*** ENTRIES SUPPLIED Section Begins ***

/-- 20_memory.md R58, 70_reset_and_hazards.md R260: whatever aligned transactions the host makes while a command is
pending, BUSY stays 1 through all of them, the command then completes, and its data result is that of the command on
the data state at acceptance. That it completes at once when no event is left is the MODEL's choice, log 4 (its form of
weak fairness). -/
def Obligations.PendingCommandCompletes : Prop :=
  ∀ (s : State) (i : Instr), s.busy = true → pendingCommand s = some i →
    (∀ e ∈ s.events, e.isTransaction = true) →
    ∃ u t r, Sys2Proof.core.run s.events.length s = .next u ∧ u.busy = true ∧
      Sys2Proof.core.run (s.events.length + 1) s = .next t ∧ t.busy = false ∧ t.done = true ∧
      exec i s = .next r ∧ t.h = r.h ∧ t.len = r.len ∧ t.k0 = r.k0 ∧ t.mem = r.mem

/-- 60_exceptions.md R220, 95_test_vectors.md P4: a buffer write and a completion in either order: before the
completion the write is dropped with BUSY_WR and the result stands; after it the write lands on the result and no
error is raised. -/
def Obligations.WriteAndCompletionInEitherOrder : Prop :=
  ∀ (s r : State) (i : Instr) (off : Offset) (v : Word), s.busy = true → pendingCommand s = some i →
    exec i s = .next r → off.toNat % 4 = 0 → bufferOffset s.rMax off.toNat →
    ∃ a b, play s [.write off v, .completion] = some a ∧ play s [.completion, .write off v] = some b ∧
      a.mem = r.mem ∧ a.err = true ∧ (s.err = false → a.ecode = some .busyWr) ∧
      b.mem = r.mem.storeBytes off.toNat (le32 v) ∧ b.err = s.err ∧ b.ecode = s.ecode ∧
      a.busy = false ∧ a.done = true ∧ b.busy = false ∧ b.done = true ∧ a.h = r.h ∧ b.h = r.h

/-! ### Reset and the invariant -/

/-- 10_state.md R36: the reset values, and what the port then reads; the parameter 8 and the model's own fields are
logs 1, 4, 6, 7 and not stated here. -/
def Obligations.ResetValues : Prop :=
  State.reset.h = ⟨0, 0, 0, 0, 0, 0, 0, 0⟩ ∧ State.reset.len = 0 ∧ (∀ i : Fin 64, State.reset.k0[i] = 0) ∧
  (∀ a, State.reset.mem.read a = 0) ∧ State.reset.busy = false ∧ State.reset.done = false ∧
  State.reset.err = false ∧ State.reset.ecode = none ∧ State.reset.ieDone = false ∧
  State.reset.ieErr = false ∧ State.reset.pend = none ∧ State.reset.irq = false ∧
  (busRead State.reset 0x0000).1 = 0x55420100 ∧
  (busRead State.reset 0x0004).1 = State.reset.rMax.setWidth 32 ∧
  (busRead State.reset 0x0008).1 = 0 ∧
  (∀ off : Offset, dataOffset State.reset.rMax off.toNat → off.toNat % 4 = 0 → (busRead State.reset off).1 = 0)

/-- 70_reset_and_hazards.md R245: the reset event, at any point of the order, from any state; a pending command is
discarded, and no other step but its completion takes it away. -/
def Obligations.ResetEventClearsEverything : Prop :=
  (∀ (s : State) (rest : List Event), ∃ t, step { s with events := .reset :: rest } = .next t ∧
    t.h = ⟨0, 0, 0, 0, 0, 0, 0, 0⟩ ∧ t.len = 0 ∧ (∀ i : Fin 64, t.k0[i] = 0) ∧ (∀ a, t.mem.read a = 0) ∧
    t.busy = false ∧ t.done = false ∧ t.err = false ∧ t.ecode = none ∧ t.ieDone = false ∧ t.ieErr = false ∧
    t.pend = none ∧ t.irq = false ∧ t.rMax = s.rMax ∧ t.events = rest) ∧
  (∀ s t : State, step s = .next t → s.busy = true → t.busy = false →
    s.events.head? = some .reset ∨ (t.done = true ∧ ∃ i, pendingCommand s = some i))

/-- The invariant holds in the reset state. -/
def Obligations.ResetMeetsTheInvariant : Prop := Inv State.reset

/-- Every step keeps the invariant: canonical storage inside MSG, X and BM only, R_MAX at least 1, a legal pending
command while BUSY = 1, never BUSY and DONE together, ECODE 0 exactly when ERR = 0. -/
def Obligations.StepKeepsTheInvariant : Prop :=
  ∀ s t : State, Inv s → step s = .next t → Inv t

/-- 93_implementation_defined.md part 1: every expressible event in every reachable state has an outcome: from a state
of the invariant, a step stops only at a misaligned offset, and a run of any length over presentable events is safe. -/
def Obligations.PresentableEventsAlwaysGoOn : Prop :=
  (∀ s : State, Inv s → (∀ e, s.events.head? = some e → e.presentable = true) → ∃ t, step s = .next t) ∧
  (∀ (s : State) (k : Nat), Inv s → (∀ e ∈ s.events, e.presentable = true) → safeRun s k)

/-- 10_state.md R31, R35: no step changes the instance's R_MAX. -/
def Obligations.ParameterNeverChanges : Prop :=
  ∀ s t : State, step s = .next t → t.rMax = s.rMax

/-- 10_state.md R24, 60_exceptions.md R230: the hidden key block has no read path: two blocks that differ only in K0
stay so, with the same words read, through every step that is not the completion of HMAC_INIT or HMAC_FINAL. Reads of
data offsets while BUSY = 1 are left out: the spec promises nothing of a draw (log 6). -/
def Obligations.HiddenKeyHasNoReadPath : Prop :=
  ∀ s t s' : State, agreeExceptK0 s t →
    (∀ off, s.busy = true → s.events.head? = some (.read off) → ¬ dataOffset s.rMax off.toNat) →
    (s.events.head? = none ∨ s.events.head? = some .completion → s.busy = true →
      pendingCommand s ≠ some .hmacInit ∧ ∀ n, pendingCommand s ≠ some (.hmacFinal n)) →
    step s = .next s' → ∃ t', step t = .next t' ∧ agreeExceptK0 s' t' ∧ t'.reads = s'.reads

*** ENTRIES SUPPLIED Section Ends ***

TASK:
Word for word, return the lines from the one holding "(∀ off, s.busy" through the end of the entries above.

SOLVED EXERCISE:
    (∀ off, s.busy = true → s.events.head? = some (.read off) → ¬ dataOffset s.rMax off.toNat) →
    (s.events.head? = none ∨ s.events.head? = some .completion → s.busy = true →
      pendingCommand s ≠ some .hmacInit ∧ ∀ n, pendingCommand s ≠ some (.hmacFinal n)) →
    step s = .next s' → ∃ t', step t = .next t' ∧ agreeExceptK0 s' t' ∧ t'.reads = s'.reads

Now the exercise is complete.